Submitted by natural_language_guy t3_ypxyud in MachineLearning

I am trying to build an NER model, but want multiple options for the spans...ex:

"I like green cats." -> {BOBI, BIII, BOOO, etc}

that I can feed into another algorithm to choose based on downstream criteria.

​

With something like T5, I would modify the beam search to give me a list of generative texts from most probable to nth most probable. With BERT, I don't know how to do this because I can't condition the result of a token classification on the previous one.

12

Comments

You must log in or register to comment.

suflaj t1_ivlokew wrote

BERT has no decoder. Hence you would need to add a decoder. You can use BERTs pretrained weights with huggingfaces EncoderDecoderModel.

8

new_name_who_dis_ t1_ivq7gwm wrote

To make Beam search work with BERT you'd need to change the way BERT works, which you could do but it's probably too complicated for what you want to do.

What you could do instead is just using a non-determenistic classifier, like a Mixture Density Network. It predicts several outputs as well as their likelihood.

2

natural_language_guy OP t1_ivsdjo8 wrote

If the advice is to discard BERT and go with MDN, do you think MDNs in this case would perform better than some large generative model like t5 with beam search?
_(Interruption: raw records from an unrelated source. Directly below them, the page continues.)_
/-! ### One part replaced -/

theorem Keeps.set_modes {m : Nat} {s₀ s : State} (h : Keeps m s₀ s) (hm : Sub 8 m) (x) : Keeps m s₀ { s with modes := x } :=
  { h with modes := fun hb => absurd (Sub.bit (k := 3) hm) (by simp [hb]) }
theorem Keeps.set_prf {m : Nat} {s₀ s : State} (h : Keeps m s₀ s) (hm : Sub 16 m) (x) : Keeps m s₀ { s with prf := x } :=
  { h with prf := fun hb => absurd (Sub.bit (k := 4) hm) (by simp [hb]) }
theorem Keeps.set_hif {m : Nat} {s₀ s : State} (h : Keeps m s₀ s) (hm : Sub 32 m) (x) : Keeps m s₀ { s with hif := x } :=
  { h with hif := fun hb => absurd (Sub.bit (k := 5) hm) (by simp [hb]) }
theorem Keeps.set_island {m : Nat} {s₀ s : State} (h : Keeps m s₀ s) (hm : Sub 64 m) (x) : Keeps m s₀ { s with island := x } :=
  { h with island := fun hb => absurd (Sub.bit (k := 6) hm) (by simp [hb]) }
theorem Keeps.set_ptm {m : Nat} {s₀ s : State} (h : Keeps m s₀ s) (hm : Sub 128 m) (x) : Keeps m s₀ { s with ptm := x } :=
  { h with ptm := fun hb => absurd (Sub.bit (k := 7) hm) (by simp [hb]) }
theorem Keeps.set_pages {m : Nat} {s₀ s : State} (h : Keeps m s₀ s) (hm : Sub 256 m) (x) : Keeps m s₀ { s with pages := x } :=
  { h with pages := fun hb => absurd (Sub.bit (k := 8) hm) (by simp [hb]) }
theorem Keeps.set_rings {m : Nat} {s₀ s : State} (h : Keeps m s₀ s) (hm : Sub 512 m) (x) : Keeps m s₀ { s with rings := x } :=
  { h with rings := fun hb => absurd (Sub.bit (k := 9) hm) (by simp [hb]) }
theorem Keeps.set_slc {m : Nat} {s₀ s : State} (h : Keeps m s₀ s) (hm : Sub 1024 m) (x) : Keeps m s₀ { s with slc := x } :=
  { h with slc := fun hb => absurd (Sub.bit (k := 10) hm) (by simp [hb]) }
theorem Keeps.set_dp {m : Nat} {s₀ s : State} (h : Keeps m s₀ s) (hm : Sub 2048 m) (x) : Keeps m s₀ { s with dp := x } :=
  { h with dp := fun hb => absurd (Sub.bit (k := 11) hm) (by simp [hb]) }
theorem Keeps.set_frm {m : Nat} {s₀ s : State} (h : Keeps m s₀ s) (hm : Sub 4096 m) (x) : Keeps m s₀ { s with frm := x } :=
  { h with frm := fun hb => absurd (Sub.bit (k := 12) hm) (by simp [hb]) }
theorem Keeps.set_tbl {m : Nat} {s₀ s : State} (h : Keeps m s₀ s) (hm : Sub 8192 m) (x) : Keeps m s₀ { s with tbl := x } :=
  { h with tbl := fun hb => absurd (Sub.bit (k := 13) hm) (by simp [hb]) }
theorem Keeps.set_tm {m : Nat} {s₀ s : State} (h : Keeps m s₀ s) (hm : Sub 16384 m) (x) : Keeps m s₀ { s with tm := x } :=
  { h with tm := fun hb => absurd (Sub.bit (k := 14) hm) (by simp [hb]) }
theorem Keeps.set_fcx {m : Nat} {s₀ s : State} (h : Keeps m s₀ s) (hm : Sub 32768 m) (x) : Keeps m s₀ { s with fcx := x } :=
  { h with fcx := fun hb => absurd (Sub.bit (k := 15) hm) (by simp [hb]) }
theorem Keeps.set_cph {m : Nat} {s₀ s : State} (h : Keeps m s₀ s) (hm : Sub 65536 m) (x) : Keeps m s₀ { s with cph := x } :=
  { h with cph := fun hb => absurd (Sub.bit (k := 16) hm) (by simp [hb]) }
theorem Keeps.set_drt {m : Nat} {s₀ s : State} (h : Keeps m s₀ s) (hm : Sub 131072 m) (x) : Keeps m s₀ { s with drt := x } :=
  { h with drt := fun hb => absurd (Sub.bit (k := 17) hm) (by simp [hb]) }
theorem Keeps.set_nve {m : Nat} {s₀ s : State} (h : Keeps m s₀ s) (hm : Sub 262144 m) (x) : Keeps m s₀ { s with nve := x } :=
  { h with nve := fun hb => absurd (Sub.bit (k := 18) hm) (by simp [hb]) }
theorem Keeps.set_boot {m : Nat} {s₀ s : State} (h : Keeps m s₀ s) (hm : Sub 524288 m) (x) : Keeps m s₀ { s with boot := x } :=
  { h with boot := fun hb => absurd (Sub.bit (k := 19) hm) (by simp [hb]) }
theorem Keeps.set_upd {m : Nat} {s₀ s : State} (h : Keeps m s₀ s) (hm : Sub 1048576 m) (x) : Keeps m s₀ { s with upd := x } :=
  { h with upd := fun hb => absurd (Sub.bit (k := 20) hm) (by simp [hb]) }
theorem Keeps.set_odf {m : Nat} {s₀ s : State} (h : Keeps m s₀ s) (hm : Sub 2097152 m) (x) : Keeps m s₀ { s with odf := x } :=
  { h with odf := fun hb => absurd (Sub.bit (k := 21) hm) (by simp [hb]) }
theorem Keeps.set_hw {m : Nat} {s₀ s : State} (h : Keeps m s₀ s) (hm : Sub 4194304 m) (x) : Keeps m s₀ { s with hw := x } :=
  { h with hw := fun hb => absurd (Sub.bit (k := 22) hm) (by simp [hb]) }
theorem Keeps.set_out {m : Nat} {s₀ s : State} (h : Keeps m s₀ s) (hm : Sub 8388608 m) (x) : Keeps m s₀ { s with out := x } :=
  { h with out := fun hb => absurd (Sub.bit (k := 23) hm) (by simp [hb]) }
theorem Keeps.set_regs {m : Nat} {s₀ s : State} (h : Keeps m s₀ s) (hm : Sub 1 m) (x) (hx : Tab.sorted s.regs = true → Tab.sorted x = true) :
    Keeps m s₀ { s with regs := x } :=
  { h with regs := fun hb => absurd (Sub.bit (k := 0) hm) (by simp [hb]), canon := fun hc => ⟨hx (h.canon hc).1, (h.canon hc).2⟩ }
theorem Keeps.set_mram {m : Nat} {s₀ s : State} (h : Keeps m s₀ s) (hm : Sub 2 m) (x) (hx : Tab.sorted s.mram = true → Tab.sorted x = true) :
    Keeps m s₀ { s with mram := x } :=
  { h with mram := fun hb => absurd (Sub.bit (k := 1) hm) (by simp [hb]), canon := fun hc => ⟨(h.canon hc).1, hx (h.canon hc).2.1, (h.canon hc).2.2⟩ }
theorem Keeps.set_mem {m : Nat} {s₀ s : State} (h : Keeps m s₀ s) (hm : Sub 4 m) (x) (hx : Memory.wf s.mem = true → Memory.wf x = true) :
    Keeps m s₀ { s with mem := x } :=
  { h with mem := fun hb => absurd (Sub.bit (k := 2) hm) (by simp [hb]), canon := fun hc => ⟨(h.canon hc).1, (h.canon hc).2.1, hx (h.canon hc).2.2⟩ }
theorem Keeps.set_boot_upd {m : Nat} {s₀ s : State} (h : Keeps m s₀ s) (hm : Sub 1572864 m) (x_boot x_upd) :
    Keeps m s₀ { s with boot := x_boot, upd := x_upd } :=
  ((h).set_boot (Sub.of hm (by decide)) x_boot).set_upd (Sub.of hm (by decide)) x_upd
theorem Keeps.set_fcx_boot_upd {m : Nat} {s₀ s : State} (h : Keeps m s₀ s) (hm : Sub 1605632 m) (x_fcx x_boot x_upd) :
    Keeps m s₀ { s with fcx := x_fcx, boot := x_boot, upd := x_upd } :=
  (((h).set_fcx (Sub.of hm (by decide)) x_fcx).set_boot (Sub.of hm (by decide)) x_boot).set_upd (Sub.of hm (by decide)) x_upd
theorem Keeps.set_frm_odf {m : Nat} {s₀ s : State} (h : Keeps m s₀ s) (hm : Sub 2101248 m) (x_frm x_odf) :
    Keeps m s₀ { s with frm := x_frm, odf := x_odf } :=
  ((h).set_frm (Sub.of hm (by decide)) x_frm).set_odf (Sub.of hm (by decide)) x_odf
theorem Keeps.set_hif_pages {m : Nat} {s₀ s : State} (h : Keeps m s₀ s) (hm : Sub 288 m) (x_hif x_pages) :
    Keeps m s₀ { s with hif := x_hif, pages := x_pages } :=
  ((h).set_hif (Sub.of hm (by decide)) x_hif).set_pages (Sub.of hm (by decide)) x_pages
theorem Keeps.set_modes_boot {m : Nat} {s₀ s : State} (h : Keeps m s₀ s) (hm : Sub 524296 m) (x_modes x_boot) :
    Keeps m s₀ { s with modes := x_modes, boot := x_boot } :=
  ((h).set_modes (Sub.of hm (by decide)) x_modes).set_boot (Sub.of hm (by decide)) x_boot
theorem Keeps.set_modes_hw {m : Nat} {s₀ s : State} (h : Keeps m s₀ s) (hm : Sub 4194312 m) (x_modes x_hw) :
    Keeps m s₀ { s with modes := x_modes, hw := x_hw } :=
  ((h).set_modes (Sub.of hm (by decide)) x_modes).set_hw (Sub.of hm (by decide)) x_hw
theorem Keeps.set_modes_prf {m : Nat} {s₀ s : State} (h : Keeps m s₀ s) (hm : Sub 24 m) (x_modes x_prf) :
    Keeps m s₀ { s with modes := x_modes, prf := x_prf } :=
  ((h).set_modes (Sub.of hm (by decide)) x_modes).set_prf (Sub.of hm (by decide)) x_prf
theorem Keeps.set_modes_tbl_tm_nve {m : Nat} {s₀ s : State} (h : Keeps m s₀ s) (hm : Sub 286728 m) (x_modes x_tbl x_tm x_nve) :
    Keeps m s₀ { s with modes := x_modes, tbl := x_tbl, tm := x_tm, nve := x_nve } :=
  ((((h).set_modes (Sub.of hm (by decide)) x_modes).set_tbl (Sub.of hm (by decide)) x_tbl).set_tm (Sub.of hm (by decide)) x_tm).set_nve (Sub.of hm (by decide)) x_nve
theorem Keeps.set_nve_upd {m : Nat} {s₀ s : State} (h : Keeps m s₀ s) (hm : Sub 1310720 m) (x_nve x_upd) :
    Keeps m s₀ { s with nve := x_nve, upd := x_upd } :=
  ((h).set_nve (Sub.of hm (by decide)) x_nve).set_upd (Sub.of hm (by decide)) x_upd
theorem Keeps.set_rings_dp {m : Nat} {s₀ s : State} (h : Keeps m s₀ s) (hm : Sub 2560 m) (x_rings x_dp) :
    Keeps m s₀ { s with rings := x_rings, dp := x_dp } :=
  ((h).set_rings (Sub.of hm (by decide)) x_rings).set_dp (Sub.of hm (by decide)) x_dp
theorem Keeps.set_slc_prf {m : Nat} {s₀ s : State} (h : Keeps m s₀ s) (hm : Sub 1040 m) (x_slc x_prf) :
    Keeps m s₀ { s with slc := x_slc, prf := x_prf } :=
  ((h).set_slc (Sub.of hm (by decide)) x_slc).set_prf (Sub.of hm (by decide)) x_prf
theorem Keeps.set_fuse {m : Nat} {s₀ s : State} (h : Keeps m s₀ s) (hm : Sub 16777216 m) (x : Fuse) (hx : FuseKept s.fuse x) :
    Keeps m s₀ { s with fuse := x } :=
  { h with fuse := fun hb => absurd (Sub.bit (k := 24) hm) (by simp [hb]), fuseKept := h.fuseKept.trans hx }
theorem Keeps.set_now {m : Nat} {s₀ s : State} (h : Keeps m s₀ s) (x : Nat) (hx : s.now ≤ x) : Keeps m s₀ { s with now := x } :=
  { h with now := Nat.le_trans h.now hx }
theorem Keeps.set_freeSeq {m : Nat} {s₀ s : State} (h : Keeps m s₀ s) (x : Nat) (hx : s.freeSeq ≤ x) :
    Keeps m s₀ { s with freeSeq := x } :=
  { h with freeSeq := Nat.le_trans h.freeSeq hx }

/-! ### Through the shapes of definitions -/

theorem Keeps.ite {m : Nat} {s₀ a b : State} {c : Prop} [Decidable c] (ha : Keeps m s₀ a) (hb : Keeps m s₀ b) :
    Keeps m s₀ (if c then a else b) := by split <;> assumption
theorem Keeps.ite1 {m : Nat} {α : Type} {s₀ : State} {a b : State × α} {c : Prop} [Decidable c] (ha : Keeps m s₀ a.1)
    (hb : Keeps m s₀ b.1) : Keeps m s₀ (if c then a else b).1 := by split <;> assumption
theorem Keeps.ite2 {m : Nat} {α : Type} {s₀ : State} {a b : α × State} {c : Prop} [Decidable c] (ha : Keeps m s₀ a.2)
    (hb : Keeps m s₀ b.2) : Keeps m s₀ (if c then a else b).2 := by split <;> assumption
theorem KeepsR.ite {m : Nat} {s₀ : State} {a b : Res} {c : Prop} [Decidable c] (ha : KeepsR m s₀ a) (hb : KeepsR m s₀ b) :
    KeepsR m s₀ (if c then a else b) := by split <;> assumption
theorem Keeps.mk1 {m : Nat} {α : Type} {s₀ s : State} {x : α} (h : Keeps m s₀ s) : Keeps m s₀ (s, x).1 := h
theorem Keeps.mk2 {m : Nat} {α : Type} {s₀ s : State} {x : α} (h : Keeps m s₀ s) : Keeps m s₀ (x, s).2 := h
theorem Keeps.of1 {m : Nat} {α : Type} {s₀ s : State} {x : α} {p : State × α} (e : p = (s, x)) (h : Keeps m s₀ p.1) : Keeps m s₀ s := by
  subst e; exact h
theorem Keeps.of2 {m : Nat} {α : Type} {s₀ s : State} {x : α} {p : α × State} (e : p = (x, s)) (h : Keeps m s₀ p.2) : Keeps m s₀ s := by
  subst e; exact h
theorem Keeps.getD {m : Nat} {s₀ d : State} {o : Option State} (h : Keeps m s₀ d) (ho : ∀ t, o = some t → Keeps m s₀ t) :
    Keeps m s₀ (o.getD d) := by
  cases o with
  | none => exact h
  | some t => exact ho t rfl
theorem Keeps.foldl {m : Nat} {β : Type} {s₀ s : State} {f : State → β → State} {l : List β} (hs : Keeps m s₀ s)
    (hf : ∀ t x, Keeps m s₀ t → Keeps m s₀ (f t x)) : Keeps m s₀ (l.foldl f s) := by
  induction l generalizing s with
  | nil => exact hs
  | cons a l ih => exact ih (hf s a hs)
theorem Keeps.foldl1 {m : Nat} {α β : Type} {s₀ : State} {p : State × α} {f : State × α → β → State × α} {l : List β}
    (hs : Keeps m s₀ p.1) (hf : ∀ t x, Keeps m s₀ t.1 → Keeps m s₀ (f t x).1) : Keeps m s₀ (l.foldl f p).1 := by
  induction l generalizing p with
  | nil => exact hs
  | cons a l ih => exact ih (hf p a hs)
theorem Keeps.foldl2 {m : Nat} {α β : Type} {s₀ : State} {p : α × State} {f : α × State → β → α × State} {l : List β}
    (hs : Keeps m s₀ p.2) (hf : ∀ t x, Keeps m s₀ t.2 → Keeps m s₀ (f t x).2) : Keeps m s₀ (l.foldl f p).2 := by
  induction l generalizing p with
  | nil => exact hs
  | cons a l ih => exact ih (hf p a hs)

end Sys2Proof.Machine
end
The MDN does look interesting, and it looks like there are some libraries available for it already, but I don't have much experience using deep prob. models.

1

new_name_who_dis_ t1_ivtav2j wrote

No I’m not saying to discard Bert you still use the Bert as encoder and use mdn like network as a final layer. It could still be a self attention layer just trained with the mdn loss function. MDN isn't a different architecture, it's just a different loss function for your final output that isn't deterministic but allows for multiple outputs

1